Jenny didn’t care for the way he never took his eyes off Casey. She didn’t care for the way he just sat there, indistinct in the fading twilight. A childhood memory scratched elusively at the back of her mind, and then she had it: he reminded her of a stable hand she used to see during summer vacations. She remembered there’d been some problem, something the adults whispered about, some reason she hadn’t been allowed to talk to the unwashed boy. As though aware of her attention, Ernie looked over, and she caught another glimpse of those sickly, bloodshot eyes before quickly turning away.
“Somebody gather some wood,” Casey called to the group. “You ever…Ernie?” He sat on a log and mopped sweat from his forehead. “You ever catch any fish in that stream?”
After their swim, they’d hiked another hour before making camp, partly pressed on by Casey’s timetable, mostly in hopes of shaking their new acquaintance.
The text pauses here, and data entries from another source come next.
/-- The range of a field. -/
def rangeOf (F : Fld) : Option Rng := (ranges.find? (fun e => e.1 == F)).map (fun e => e.2)

/-- A vessel range of the LIMITS section (Table 16-3): address, bit, kind (0 unsigned, 1 signed, 2 binary32), bounds. -/
def vesselOk (w v : Nat) (e : Nat × Nat × Nat × Nat × Nat) : Bool :=
  match e.2.2.1 with
  | 0 => decide (e.2.2.2.1 ≤ v) && decide (v ≤ e.2.2.2.2)
  | 1 => decide (toSigned w e.2.2.2.1 ≤ toSigned w v) && decide (toSigned w v ≤ toSigned w e.2.2.2.2)
  | _ => b32.le e.2.2.2.1 v && b32.le v e.2.2.2.2

/-- Range of every TX field of a word, in a package that holds the staged values. The entries 0 to 5 and 21 to 23 of the process noise
take no value but 0. -/
def rangesOk (q : Pkg) (a : Nat) (d : Die) (h : RegRow × Nat × Nat) : Bool :=
  let lim := (q.layouts.a.limits ++ q.layouts.b.limits).filter (fun e => e.1 == a)
  ((wordFlds h).filter (fun F => F.acc == .tx)).all (fun F =>
    let v := rdI q d F h.2.1
    (match rangeOf F with
      | some r => r.holds F.w v
      | none => !(F == EST_Q.V) || v == 0 || (decide (6 ≤ h.2.1) && decide (h.2.1 < 21))) &&
    (lim.filter (fun e => e.2.1 == F.lo)).all (vesselOk F.w v))

/-- The bits of the staged word that belong to no field, and those a coefficient word reserves, are 0. -/
def reservedOk (h : RegRow × Nat × Nat) (word : Nat) : Bool :=
  let all := (wordFlds h).foldl (fun m F => m + F.mask h.2.2) 0
  Nat.land word (2 ^ 32 - 1 - all) == 0 &&
    (wordFlds h).all (fun F => match rangeOf F with
      | some r => !(r.isCoef) || word / 64 % 4 == 0
      | none => true)

/-- The cross-field rules of a word's register, in a package that holds the staged values. `staged` says which addresses are. -/
def crossOk (q : Pkg) (a : Nat) (staged : Nat → Bool) (d : Die) (h : RegRow × Nat × Nat) : Bool :=
  let i := h.2.1
  let has (F : Fld) : Bool := (wordFlds h).contains F
  if has EST_WAVE.OMEGA_MAX then decide (rd q d EST_WAVE.OMEGA_MIN < rd q d EST_WAVE.OMEGA_MAX)
  else if has GNS_ANT_CFG.SHORT_MA then decide (rd q d GNS_ANT_CFG.OPEN_MA < rd q d GNS_ANT_CFG.SHORT_MA)
  else if has GNS_SNAP_CFG.LENGTH_MS then rd q d GNS_SNAP_CFG.FORMAT == 1 || decide (rd q d GNS_SNAP_CFG.LENGTH_MS ≤ 40)
  else if has SIG_AIN.L || has SIG_AIN.D then decide (rdI q d SIG_AIN.D i ≤ rdI q d SIG_AIN.L i)
  else if has LOOP_DESC.RC_PER_MIN_US || has LOOP_DESC.RC_PER_MAX_US then
    decide (rdI q d LOOP_DESC.RC_PER_MIN_US i < rdI q d LOOP_DESC.RC_PER_MAX_US i)
  else if has LOOP_DESC.RC_LEAD then decide (rdI q d LOOP_DESC.RC_LEAD i < 2 ^ rdI q d LOOP_DESC.RC_LOG2N i)
  else if has LOOP_REG.UMIN || has LOOP_REG.UMAX then decide (rdSI q d LOOP_REG.UMIN i < rdSI q d LOOP_REG.UMAX i)
  else if has TIM_TP.WIDTH || (has TIM_TP.PERIOD && staged a) then decide (rdI q d TIM_TP.WIDTH i + 10 ≤ rdI q d TIM_TP.PERIOD i)
  else if has STW_FAULT_CFG.TEMP_CRIT then decide (rd q d STW_FAULT_CFG.TEMP_WARN < rd q d STW_FAULT_CFG.TEMP_CRIT)
  else true

/-- A transaction that sets EST_CTRL.REINIT stages this word. -/
def setsReinit (a word : Nat) : Bool := a == 2 ^ 28 + EST_CTRL.REINIT.off && bit word 0

/-- The mode condition of R142: no REINIT in the modes 3 to 6. -/
def modeOk (p : Pkg) (a word : Nat) : Bool :=
  let m := modeOf p ((activeLane p).getD .a)
  !(setsReinit a word) || m < 3 || 6 < m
Ernie choked on phlegm, spat thickly. “Can’t eat the fish.” Raising his shoulder, he wiped his mouth on the shirt.
“Why’s that?”
“Full of worms.”
Jenny grimaced. Almost the first thing he’d said to them was that someone had recently drowned in a canoe accident right about where they’d been swimming.
“There must still be wet ground nearby,” said Casey, waving at insects, “a pond or something.”
Ernie nodded.
“Maybe we ought to move.”
“But it’s almost dark,” Jenny objected. “Besides, I’m awfully tired.” She immediately regretted her words—if they moved they might finally get rid of Ernie, who presumably was only hanging around in hopes of being fed. After all, he wouldn’t even speak to anyone but Casey, and then only to exchange boring wilderness lore.
“Could somebody help me?” called Sandy, gathering firewood in the scrub. “Alan? Jenny, are you doing anything?” she asked in loud, sugary tones. “Shit!” The log in her hand had released a cloud of flying insects.